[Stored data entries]
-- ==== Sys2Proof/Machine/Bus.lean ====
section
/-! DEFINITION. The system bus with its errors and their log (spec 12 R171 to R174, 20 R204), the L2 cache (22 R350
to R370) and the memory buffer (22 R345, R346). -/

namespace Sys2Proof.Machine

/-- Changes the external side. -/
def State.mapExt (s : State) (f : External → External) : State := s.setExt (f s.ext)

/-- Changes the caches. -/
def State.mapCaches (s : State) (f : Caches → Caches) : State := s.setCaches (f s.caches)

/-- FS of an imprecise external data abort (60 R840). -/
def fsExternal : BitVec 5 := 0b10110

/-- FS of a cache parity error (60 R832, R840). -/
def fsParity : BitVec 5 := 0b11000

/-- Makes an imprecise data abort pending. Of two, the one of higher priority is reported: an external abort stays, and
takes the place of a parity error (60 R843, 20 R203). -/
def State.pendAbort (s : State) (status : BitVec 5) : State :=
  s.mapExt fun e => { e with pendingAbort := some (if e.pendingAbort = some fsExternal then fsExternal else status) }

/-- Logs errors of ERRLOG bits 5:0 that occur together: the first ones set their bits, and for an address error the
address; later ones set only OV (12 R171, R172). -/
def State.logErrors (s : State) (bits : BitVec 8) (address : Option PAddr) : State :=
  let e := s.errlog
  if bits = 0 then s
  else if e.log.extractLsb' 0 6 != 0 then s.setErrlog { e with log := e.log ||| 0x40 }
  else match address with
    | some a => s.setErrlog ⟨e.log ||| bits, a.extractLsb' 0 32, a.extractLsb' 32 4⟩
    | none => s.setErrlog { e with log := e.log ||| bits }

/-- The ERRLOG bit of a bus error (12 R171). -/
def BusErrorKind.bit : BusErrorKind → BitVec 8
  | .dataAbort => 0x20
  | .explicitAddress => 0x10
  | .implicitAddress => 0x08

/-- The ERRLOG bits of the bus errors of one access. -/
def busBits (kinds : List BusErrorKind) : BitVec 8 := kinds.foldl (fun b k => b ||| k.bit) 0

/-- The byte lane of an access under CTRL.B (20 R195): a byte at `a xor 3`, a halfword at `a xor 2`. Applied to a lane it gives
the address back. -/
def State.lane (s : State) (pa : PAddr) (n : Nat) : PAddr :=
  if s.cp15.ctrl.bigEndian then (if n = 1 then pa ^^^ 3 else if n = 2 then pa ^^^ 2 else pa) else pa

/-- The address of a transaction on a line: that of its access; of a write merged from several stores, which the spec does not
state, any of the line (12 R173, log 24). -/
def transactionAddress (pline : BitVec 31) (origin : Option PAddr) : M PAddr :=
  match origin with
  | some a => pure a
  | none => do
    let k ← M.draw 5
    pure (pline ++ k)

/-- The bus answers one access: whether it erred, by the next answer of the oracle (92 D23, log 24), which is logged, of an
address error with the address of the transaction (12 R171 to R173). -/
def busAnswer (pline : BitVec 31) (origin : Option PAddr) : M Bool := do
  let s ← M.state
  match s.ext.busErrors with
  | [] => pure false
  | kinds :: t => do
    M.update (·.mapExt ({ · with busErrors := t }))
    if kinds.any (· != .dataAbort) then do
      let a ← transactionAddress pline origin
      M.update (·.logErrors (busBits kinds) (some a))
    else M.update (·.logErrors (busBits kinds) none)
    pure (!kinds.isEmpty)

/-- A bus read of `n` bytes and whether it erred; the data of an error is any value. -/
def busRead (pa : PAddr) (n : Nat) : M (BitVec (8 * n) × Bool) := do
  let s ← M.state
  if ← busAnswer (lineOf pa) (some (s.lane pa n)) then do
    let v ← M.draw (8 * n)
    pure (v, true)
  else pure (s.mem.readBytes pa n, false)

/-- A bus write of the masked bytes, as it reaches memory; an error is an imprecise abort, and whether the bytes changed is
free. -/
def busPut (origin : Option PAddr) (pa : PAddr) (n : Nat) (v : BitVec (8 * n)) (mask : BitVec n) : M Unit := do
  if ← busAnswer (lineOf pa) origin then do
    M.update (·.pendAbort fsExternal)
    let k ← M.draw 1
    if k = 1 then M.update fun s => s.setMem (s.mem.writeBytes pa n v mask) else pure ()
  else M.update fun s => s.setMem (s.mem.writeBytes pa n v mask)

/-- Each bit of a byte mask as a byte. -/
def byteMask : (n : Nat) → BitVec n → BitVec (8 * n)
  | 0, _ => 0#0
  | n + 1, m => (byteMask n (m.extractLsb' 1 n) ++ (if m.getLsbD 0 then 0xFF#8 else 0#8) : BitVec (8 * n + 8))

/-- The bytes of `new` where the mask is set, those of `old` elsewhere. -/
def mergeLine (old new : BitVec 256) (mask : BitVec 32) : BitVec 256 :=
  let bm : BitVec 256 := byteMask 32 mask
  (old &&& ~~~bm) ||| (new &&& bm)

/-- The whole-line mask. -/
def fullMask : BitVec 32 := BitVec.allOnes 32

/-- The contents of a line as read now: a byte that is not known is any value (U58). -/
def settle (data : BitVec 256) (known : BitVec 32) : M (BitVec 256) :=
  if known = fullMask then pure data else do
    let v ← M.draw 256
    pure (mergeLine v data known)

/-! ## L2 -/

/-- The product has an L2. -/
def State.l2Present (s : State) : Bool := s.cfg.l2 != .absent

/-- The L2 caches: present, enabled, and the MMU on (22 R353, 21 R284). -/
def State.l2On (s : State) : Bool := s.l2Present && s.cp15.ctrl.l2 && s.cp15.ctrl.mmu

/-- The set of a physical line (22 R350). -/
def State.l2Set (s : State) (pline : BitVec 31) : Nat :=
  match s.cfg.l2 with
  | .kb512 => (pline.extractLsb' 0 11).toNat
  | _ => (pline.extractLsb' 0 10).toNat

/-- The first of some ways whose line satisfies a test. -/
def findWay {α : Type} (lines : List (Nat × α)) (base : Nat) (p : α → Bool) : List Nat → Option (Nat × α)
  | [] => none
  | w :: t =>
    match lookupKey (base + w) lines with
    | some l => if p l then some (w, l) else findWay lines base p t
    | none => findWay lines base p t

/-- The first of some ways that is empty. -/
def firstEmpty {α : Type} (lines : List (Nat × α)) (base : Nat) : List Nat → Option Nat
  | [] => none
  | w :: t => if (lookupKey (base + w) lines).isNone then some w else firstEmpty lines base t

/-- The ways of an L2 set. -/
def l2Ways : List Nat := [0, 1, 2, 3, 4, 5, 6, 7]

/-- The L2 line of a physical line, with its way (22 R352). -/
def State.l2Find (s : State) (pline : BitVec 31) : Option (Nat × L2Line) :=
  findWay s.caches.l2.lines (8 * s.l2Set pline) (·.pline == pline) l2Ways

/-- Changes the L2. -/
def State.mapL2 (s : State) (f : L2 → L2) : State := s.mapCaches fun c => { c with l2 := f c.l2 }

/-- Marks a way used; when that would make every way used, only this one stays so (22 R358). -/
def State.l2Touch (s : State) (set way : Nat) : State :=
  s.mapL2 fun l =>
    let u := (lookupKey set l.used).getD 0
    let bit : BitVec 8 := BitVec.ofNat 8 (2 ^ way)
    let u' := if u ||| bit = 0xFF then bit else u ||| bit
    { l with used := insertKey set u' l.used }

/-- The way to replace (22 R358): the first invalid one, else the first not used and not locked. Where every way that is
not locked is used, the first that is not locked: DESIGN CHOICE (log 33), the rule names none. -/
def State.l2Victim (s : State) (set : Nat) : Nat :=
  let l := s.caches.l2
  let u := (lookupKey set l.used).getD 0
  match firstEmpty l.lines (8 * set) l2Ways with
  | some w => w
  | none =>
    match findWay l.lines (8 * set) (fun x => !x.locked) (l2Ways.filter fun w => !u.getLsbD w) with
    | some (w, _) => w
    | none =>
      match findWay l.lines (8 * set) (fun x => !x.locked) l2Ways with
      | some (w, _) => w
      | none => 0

Task instructions:
Restate every entry word for word.

Exercise answer:
-- ==== Sys2Proof/Machine/Bus.lean ====
section
/-! DEFINITION. The system bus with its errors and their log (spec 12 R171 to R174, 20 R204), the L2 cache (22 R350
to R370) and the memory buffer (22 R345, R346). -/

namespace Sys2Proof.Machine

/-- Changes the external side. -/
def State.mapExt (s : State) (f : External → External) : State := s.setExt (f s.ext)

/-- Changes the caches. -/
def State.mapCaches (s : State) (f : Caches → Caches) : State := s.setCaches (f s.caches)

/-- FS of an imprecise external data abort (60 R840). -/
def fsExternal : BitVec 5 := 0b10110

/-- FS of a cache parity error (60 R832, R840). -/
def fsParity : BitVec 5 := 0b11000

/-- Makes an imprecise data abort pending. Of two, the one of higher priority is reported: an external abort stays, and
takes the place of a parity error (60 R843, 20 R203). -/
def State.pendAbort (s : State) (status : BitVec 5) : State :=
  s.mapExt fun e => { e with pendingAbort := some (if e.pendingAbort = some fsExternal then fsExternal else status) }

/-- Logs errors of ERRLOG bits 5:0 that occur together: the first ones set their bits, and for an address error the
address; later ones set only OV (12 R171, R172). -/
def State.logErrors (s : State) (bits : BitVec 8) (address : Option PAddr) : State :=
  let e := s.errlog
  if bits = 0 then s
  else if e.log.extractLsb' 0 6 != 0 then s.setErrlog { e with log := e.log ||| 0x40 }
  else match address with
    | some a => s.setErrlog ⟨e.log ||| bits, a.extractLsb' 0 32, a.extractLsb' 32 4⟩
    | none => s.setErrlog { e with log := e.log ||| bits }

/-- The ERRLOG bit of a bus error (12 R171). -/
def BusErrorKind.bit : BusErrorKind → BitVec 8
  | .dataAbort => 0x20
  | .explicitAddress => 0x10
  | .implicitAddress => 0x08

/-- The ERRLOG bits of the bus errors of one access. -/
def busBits (kinds : List BusErrorKind) : BitVec 8 := kinds.foldl (fun b k => b ||| k.bit) 0

/-- The byte lane of an access under CTRL.B (20 R195): a byte at `a xor 3`, a halfword at `a xor 2`. Applied to a lane it gives
the address back. -/
def State.lane (s : State) (pa : PAddr) (n : Nat) : PAddr :=
  if s.cp15.ctrl.bigEndian then (if n = 1 then pa ^^^ 3 else if n = 2 then pa ^^^ 2 else pa) else pa

/-- The address of a transaction on a line: that of its access; of a write merged from several stores, which the spec does not
state, any of the line (12 R173, log 24). -/
def transactionAddress (pline : BitVec 31) (origin : Option PAddr) : M PAddr :=
  match origin with
  | some a => pure a
  | none => do
    let k ← M.draw 5
    pure (pline ++ k)

/-- The bus answers one access: whether it erred, by the next answer of the oracle (92 D23, log 24), which is logged, of an
address error with the address of the transaction (12 R171 to R173). -/
def busAnswer (pline : BitVec 31) (origin : Option PAddr) : M Bool := do
  let s ← M.state
  match s.ext.busErrors with
  | [] => pure false
  | kinds :: t => do
    M.update (·.mapExt ({ · with busErrors := t }))
    if kinds.any (· != .dataAbort) then do
      let a ← transactionAddress pline origin
      M.update (·.logErrors (busBits kinds) (some a))
    else M.update (·.logErrors (busBits kinds) none)
    pure (!kinds.isEmpty)

/-- A bus read of `n` bytes and whether it erred; the data of an error is any value. -/
def busRead (pa : PAddr) (n : Nat) : M (BitVec (8 * n) × Bool) := do
  let s ← M.state
  if ← busAnswer (lineOf pa) (some (s.lane pa n)) then do
    let v ← M.draw (8 * n)
    pure (v, true)
  else pure (s.mem.readBytes pa n, false)

/-- A bus write of the masked bytes, as it reaches memory; an error is an imprecise abort, and whether the bytes changed is
free. -/
def busPut (origin : Option PAddr) (pa : PAddr) (n : Nat) (v : BitVec (8 * n)) (mask : BitVec n) : M Unit := do
  if ← busAnswer (lineOf pa) origin then do
    M.update (·.pendAbort fsExternal)
    let k ← M.draw 1
    if k = 1 then M.update fun s => s.setMem (s.mem.writeBytes pa n v mask) else pure ()
  else M.update fun s => s.setMem (s.mem.writeBytes pa n v mask)

/-- Each bit of a byte mask as a byte. -/
def byteMask : (n : Nat) → BitVec n → BitVec (8 * n)
  | 0, _ => 0#0
  | n + 1, m => (byteMask n (m.extractLsb' 1 n) ++ (if m.getLsbD 0 then 0xFF#8 else 0#8) : BitVec (8 * n + 8))

/-- The bytes of `new` where the mask is set, those of `old` elsewhere. -/
def mergeLine (old new : BitVec 256) (mask : BitVec 32) : BitVec 256 :=
  let bm : BitVec 256 := byteMask 32 mask
  (old &&& ~~~bm) ||| (new &&& bm)

/-- The whole-line mask. -/
def fullMask : BitVec 32 := BitVec.allOnes 32

/-- The contents of a line as read now: a byte that is not known is any value (U58). -/
def settle (data : BitVec 256) (known : BitVec 32) : M (BitVec 256) :=
  if known = fullMask then pure data else do
    let v ← M.draw 256
    pure (mergeLine v data known)

/-! ## L2 -/

/-- The product has an L2. -/
def State.l2Present (s : State) : Bool := s.cfg.l2 != .absent

/-- The L2 caches: present, enabled, and the MMU on (22 R353, 21 R284). -/
def State.l2On (s : State) : Bool := s.l2Present && s.cp15.ctrl.l2 && s.cp15.ctrl.mmu

/-- The set of a physical line (22 R350). -/
def State.l2Set (s : State) (pline : BitVec 31) : Nat :=
  match s.cfg.l2 with
  | .kb512 => (pline.extractLsb' 0 11).toNat
  | _ => (pline.extractLsb' 0 10).toNat

/-- The first of some ways whose line satisfies a test. -/
def findWay {α : Type} (lines : List (Nat × α)) (base : Nat) (p : α → Bool) : List Nat → Option (Nat × α)
  | [] => none
  | w :: t =>
    match lookupKey (base + w) lines with
    | some l => if p l then some (w, l) else findWay lines base p t
    | none => findWay lines base p t

/-- The first of some ways that is empty. -/
def firstEmpty {α : Type} (lines : List (Nat × α)) (base : Nat) : List Nat → Option Nat
  | [] => none
  | w :: t => if (lookupKey (base + w) lines).isNone then some w else firstEmpty lines base t

/-- The ways of an L2 set. -/
def l2Ways : List Nat := [0, 1, 2, 3, 4, 5, 6, 7]

/-- The L2 line of a physical line, with its way (22 R352). -/
def State.l2Find (s : State) (pline : BitVec 31) : Option (Nat × L2Line) :=
  findWay s.caches.l2.lines (8 * s.l2Set pline) (·.pline == pline) l2Ways

/-- Changes the L2. -/
def State.mapL2 (s : State) (f : L2 → L2) : State := s.mapCaches fun c => { c with l2 := f c.l2 }

/-- Marks a way used; when that would make every way used, only this one stays so (22 R358). -/
def State.l2Touch (s : State) (set way : Nat) : State :=
  s.mapL2 fun l =>
    let u := (lookupKey set l.used).getD 0
    let bit : BitVec 8 := BitVec.ofNat 8 (2 ^ way)
    let u' := if u ||| bit = 0xFF then bit else u ||| bit
    { l with used := insertKey set u' l.used }

/-- The way to replace (22 R358): the first invalid one, else the first not used and not locked. Where every way that is
not locked is used, the first that is not locked: DESIGN CHOICE (log 33), the rule names none. -/
def State.l2Victim (s : State) (set : Nat) : Nat :=
  let l := s.caches.l2
  let u := (lookupKey set l.used).getD 0
  match firstEmpty l.lines (8 * set) l2Ways with
  | some w => w
  | none =>
    match findWay l.lines (8 * set) (fun x => !x.locked) (l2Ways.filter fun w => !u.getLsbD w) with
    | some (w, _) => w
    | none =>
      match findWay l.lines (8 * set) (fun x => !x.locked) l2Ways with
      | some (w, _) => w
      | none => 0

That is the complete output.